▶ WHAT YOU SHOULD DO
Your task is to copy the stretch of lines in the records below that begins with the line containing "exec (.shr c" and ends with the line containing "b).toNat then x.rg a else x.rg b) s)", exactly as written, with nothing added.

···

-- ==== Sys2Proof/Certificates/Slice0/Obligations.lean ====
section
/-! DEFINITION. The statements for the provers. `Ready`, `Fetched`, `Runs`, `Served`, `AppliesAlone`, `CommitsOne`, `Takes`, `Arrives`, `Admitted` and the states `retired`, `jumped`, `faulted`, `waits`, `doneAlone`, `committedOne`, `moved` are those of Safety.lean.
A statement says nothing about the value of a free value (Config): each is said to exist, or is computed from. -/

open Sys2Proof Sys2Proof.Machine

/-! ### The machine -/

/-- With a command at the front of its queue the block performs that command, the rest of the queue waiting (asked in place of "a step runs the decoded instruction"). On an empty queue the block idles: the model's choice (log entry 1). -/
def Obligations.StepTakesTheFrontCommand : Prop :=
   (∀ (i : Instr) (rest : List Instr) (s : State),
      step { s with pending := i :: rest } = exec i { s with pending := rest })
   ∧
  (∀ s : State, s.pending = [] → step s = .next s)

/-- No command ends the run: each has an effect, or changes nothing where what it needs does not hold. -/
def Obligations.EveryCommandAnswersANextState : Prop := ∀ (i : Instr) (s : State), ∃ t, exec i s = .next t

/-! ### Scalar instructions -/

/-- Table 8.5: the two-source operations of major 0x01. Table 8.5: products, quotients and remainders, with the results it gives for a zero divisor and for the quotient -2^63 / -1. -/
def Obligations.RegisterArithmeticResults : Prop :=
   (∀ (c : CellId) (d a b : BitVec 5) (s : State), Ready c s →
      exec (.add c d a b) s = .next (retiredG c d (fun x => x.rg a + x.rg b) s)
      ∧ exec (.sub c d a b) s = .next (retiredG c d (fun x => x.rg a - x.rg b) s)
      ∧ exec (.and c d a b) s = .next (retiredG c d (fun x => x.rg a &&& x.rg b) s)
      ∧ exec (.or c d a b) s = .next (retiredG c d (fun x => x.rg a ||| x.rg b) s)
      ∧ exec (.xor c d a b) s = .next (retiredG c d (fun x => x.rg a ^^^ x.rg b) s)
      ∧ exec (.shl c d a b) s = .next (retiredG c d (fun x => BitVec.ofNat 64 ((x.rg a).toNat * 2 ^ ((x.rg b).toNat % 64))) s)
      ∧ exec (.shr c d a b) s = .next (retiredG c d (fun x => BitVec.ofNat 64 ((x.rg a).toNat / 2 ^ ((x.rg b).toNat % 64))) s)
      ∧ exec (.sra c d a b) s = .next (retiredG c d (fun x => BitVec.ofInt 64 ((x.rg a).toInt / 2 ^ ((x.rg b).toNat % 64))) s)
      ∧ exec (.slt c d a b) s = .next (retiredG c d (fun x => if (x.rg a).toInt < (x.rg b).toInt then 1 else 0) s)
      ∧ exec (.sltu c d a b) s = .next (retiredG c d (fun x => if (x.rg a).toNat < (x.rg b).toNat then 1 else 0) s)
      ∧ exec (.min c d a b) s = .next (retiredG c d (fun x => if (x.rg a).toInt ≤ (x.rg b).toInt then x.rg a else x.rg b) s)
      ∧ exec (.max c d a b) s = .next (retiredG c d (fun x => if (x.rg a).toInt ≤ (x.rg b).toInt then x.rg b else x.rg a) s)
      ∧ exec (.minu c d a b) s = .next (retiredG c d (fun x => if (x.rg a).toNat ≤ (x.rg b).toNat then x.rg a else x.rg b) s)
      ∧ exec (.maxu c d a b) s = .next (retiredG c d (fun x => if (x.rg a).toNat ≤ (x.rg b).toNat then x.rg b else x.rg a) s))
   ∧
   (∀ (c : CellId) (d a b : BitVec 5) (s : State), Ready c s →
      exec (.mul c d a b) s = .next (retiredG c d (fun x => x.rg a * x.rg b) s)
      ∧ exec (.mulh c d a b) s = .next (retiredG c d (fun x => BitVec.ofInt 64 ((x.rg a).toInt * (x.rg b).toInt / 2 ^ 64)) s)
      ∧ exec (.mulhu c d a b) s = .next (retiredG c d (fun x => BitVec.ofNat 64 ((x.rg a).toNat * (x.rg b).toNat / 2 ^ 64)) s)
      ∧ exec (.div c d a b) s = .next (retiredG c d (fun x =>
          if x.rg b = 0 then BitVec.ofInt 64 (-1) else BitVec.ofInt 64 ((x.rg a).toInt.tdiv (x.rg b).toInt)) s)
      ∧ exec (.divu c d a b) s = .next (retiredG c d (fun x =>
          if x.rg b = 0 then BitVec.ofNat 64 (2 ^ 64 - 1) else BitVec.ofNat 64 ((x.rg a).toNat / (x.rg b).toNat)) s)
      ∧ exec (.rem c d a b) s = .next (retiredG c d (fun x =>
          if x.rg b = 0 then x.rg a else BitVec.ofInt 64 ((x.rg a).toInt.tmod (x.rg b).toInt)) s)
      ∧ exec (.remu c d a b) s = .next (retiredG c d (fun x =>
          if x.rg b = 0 then x.rg a else BitVec.ofNat 64 ((x.rg a).toNat % (x.rg b).toNat)) s))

···

▶ REPLY
      ∧ exec (.shr c d a b) s = .next (retiredG c d (fun x => BitVec.ofNat 64 ((x.rg a).toNat / 2 ^ ((x.rg b).toNat % 64))) s)
      ∧ exec (.sra c d a b) s = .next (retiredG c d (fun x => BitVec.ofInt 64 ((x.rg a).toInt / 2 ^ ((x.rg b).toNat % 64))) s)
      ∧ exec (.slt c d a b) s = .next (retiredG c d (fun x => if (x.rg a).toInt < (x.rg b).toInt then 1 else 0) s)
      ∧ exec (.sltu c d a b) s = .next (retiredG c d (fun x => if (x.rg a).toNat < (x.rg b).toNat then 1 else 0) s)
      ∧ exec (.min c d a b) s = .next (retiredG c d (fun x => if (x.rg a).toInt ≤ (x.rg b).toInt then x.rg a else x.rg b) s)
      ∧ exec (.max c d a b) s = .next (retiredG c d (fun x => if (x.rg a).toInt ≤ (x.rg b).toInt then x.rg b else x.rg a) s)
      ∧ exec (.minu c d a b) s = .next (retiredG c d (fun x => if (x.rg a).toNat ≤ (x.rg b).toNat then x.rg a else x.rg b) s)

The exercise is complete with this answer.